# Exercise directions:
Lines with the word "packing" in them must be copied from the records below.
+===+
/-- LOOP_STAT of stream x counts a frame as late or skipped (R543). -/
def State.loopLate (s : State) (x : Nat) : State :=
  s.countSat (Block.page .lp 0 2) (Lp.LOOP_STAT_LATE_RUN.nth x)

/-- Cove n of the acting half has written the block of a frame: the loops of its stream are to serve it (R543). A block that has not been
served is skipped. -/
def State.noteStat (s : State) (n stream seq : Nat) : State :=
  if s.halfState (n / 8) ≠ 1 then s
  else
    let mine := s.cores.loops.filter fun l => l.stream == stream
    let s := mine.foldl (fun (s : State) l => if l.blk.any (fun b => !b.2.2.2) then s.loopLate stream else s) s
    let tide := match s.tide.livePlan.bind (fun p => p.streams.find? (fun y => y.stream == stream)) with
      | some y => s.famTide y.family
      | none => 0
    let loops := s.cores.loops.map fun l => if l.stream = stream then { l with blk := some (seq, n, tide, false) } else l
    { s with cores := { s.cores with loops } }

/-- STAT_BLOCK_WRITTEN: every write of the oldest statistics block of Cove n has ended (R258). -/
def execStatBlockWritten (n : Fin 16) (s : State) : Result :=
  .next <|
    let h := n.val / 8
    match (s.cove n).ops.find? (fun o => o.work == .stat) with
    | none => s.retryOps n
    | some o0 =>
      let mine := (s.cove n).ops.filter (fun o => o.work == .stat && o.stream == o0.stream && o.seq == o0.seq)
      let back := fun (o : CoveOp) => (s.harb h).results.any fun r => r.requester == 1 && r.source == o.stream && r.tag == o.tag
      if !mine.all back then s.retryOps n
      else
        let (bad, s) := mine.foldl (fun (a : Bool × State) o => match a.2.takeResult h 1 o.stream o.tag with
          | none => a
          | some (r, s) => (a.1 || r.cause != 0, s)) (false, s)
        let x := s.cove n
        let s := s.putCove n { x with ops := x.ops.filter (fun o => !mine.contains o) }
        let c := s.coveCtx n o0.context
        let s := s.putCoveCtx n o0.context { c with flags := if bad then setBit c.flags 10 else clearBit c.flags 10 }
        let s := if bad then s.event (covePage n 8) 1
          else (s.event (covePage n 8) 0).put (covePage n 8) (Cove.STAT_LAST_SEQ.nth o0.context) o0.seq
        let s := if bad then s else s.noteStat n o0.stream o0.seq
        let s := (s.judgeCove n).modFrame h o0.stream o0.seq fun f => { f with stat := 2 }
        (s.retire h o0.stream o0.seq).retryOps n

/-- A request of a Cove of half h has ended: a learn-ring write is over; a statistics block stops at a write that fails, and what has
not gone out of it is dropped (R234, R258). -/
def State.coveResult (s : State) (h : Nat) (r : MemResult) : State :=
  let n := r.tag / 2 ^ 20
  match (s.cove n).ops.find? (fun o => r.requester == 1 && o.tag == r.tag && o.stream == r.source) with
  | none => s
  | some o => match o.work with
    | .table _ => s
    | .stat =>
      if r.cause = 0 then s
      else
        let later := fun (q : CoveOp) => q.work == .stat && q.stream == o.stream && q.seq == o.seq && decide (o.off < q.off) &&
          (q.entry.isNone || (s.harb h).asks.any (fun a => a.requester == 1 && a.tag == q.tag))
        let tags := ((s.cove n).ops.filter later).map (·.tag)
        let s := s.putHarb h { s.harb h with asks := (s.harb h).asks.filter (fun a => !(a.requester == 1 && tags.contains a.tag)) }
        let free := (s.cove n).ops.filter later
        let s := free.foldl (fun s q => match q.entry with
          | some (e, _) => s.putJob e { s.job e with flying := (s.job e).flying - 1 }
          | none => s) s
        s.dropOps n later
    | .learn => match s.takeResult h 1 r.source r.tag with
      | none => s
      | some (_, s) =>
        let s := s.putCove n { s.cove n with ops := (s.cove n).ops.filter (fun q => q.tag != o.tag) }
        if r.cause = 0 then (s.countLearned n o.context).retryOps n
        else
          let rest := fun (q : CoveOp) => q.work == .learn && q.stream == o.stream && q.seq == o.seq && q.entry.isNone
          let s := (s.dropOps n rest).modPart n o.stream o.seq fun p => { p with learnStop := true }
          (s.flagPart n o.stream o.seq 5 false).retryOps n

/-! ## Units of work (R271) -/

/-- Have the tables that row y needs been read, or failed (R220, R221)? -/
def CovePart.tablesReady (f : HalfFrame) (p : CovePart) (y : Nat) : Bool :=
  p.tables.all fun t => t.left == 0 || match t.table with
    | .mesh =>
      let j := min (y / p.reg 4 Cove.SH_CFG_CELL_H) 47
      p.meshHas j || t.fail.any (decide <| · < 520 * (j + 2))
    | .map =>
      let l := mapEntries t.bytes
      t.fail.any (decide <| · ≤ t.bytes.length) || decide ((mapPrefix f.lines none l).1.length < l.length) || l.getLast?.any (decide <| y + 2 < ·.1)
    | _ => false

/-- Can a unit start? A unit of a frame that is gone runs to no effect. -/
def State.unitReadyFor (s : State) (n : Nat) (u : CoveUnit) : Bool := match s.partOf n u.stream u.seq with
  | none => true
  | some (f, p) => p.tablesReady f u.run.row

/-- The samples of a slice that has been read (R171, R299): `n` codes from column `col0` on. -/
def SliceBuf.codes (x : SliceBuf) (packing n : Nat) : List Nat :=
  let col0 := x.run.col0
  let from_ := packedBytes packing (col0 / 4 * 4)
  let b := (sortedBytes x.got).drop (from_ - x.first)
  ((unpackLine packing b).drop (col0 % 4)).take n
+===+
# Exercise solution:
def SliceBuf.codes (x : SliceBuf) (packing n : Nat) : List Nat :=
  let from_ := packedBytes packing (col0 / 4 * 4)
  ((unpackLine packing b).drop (col0 % 4)).take n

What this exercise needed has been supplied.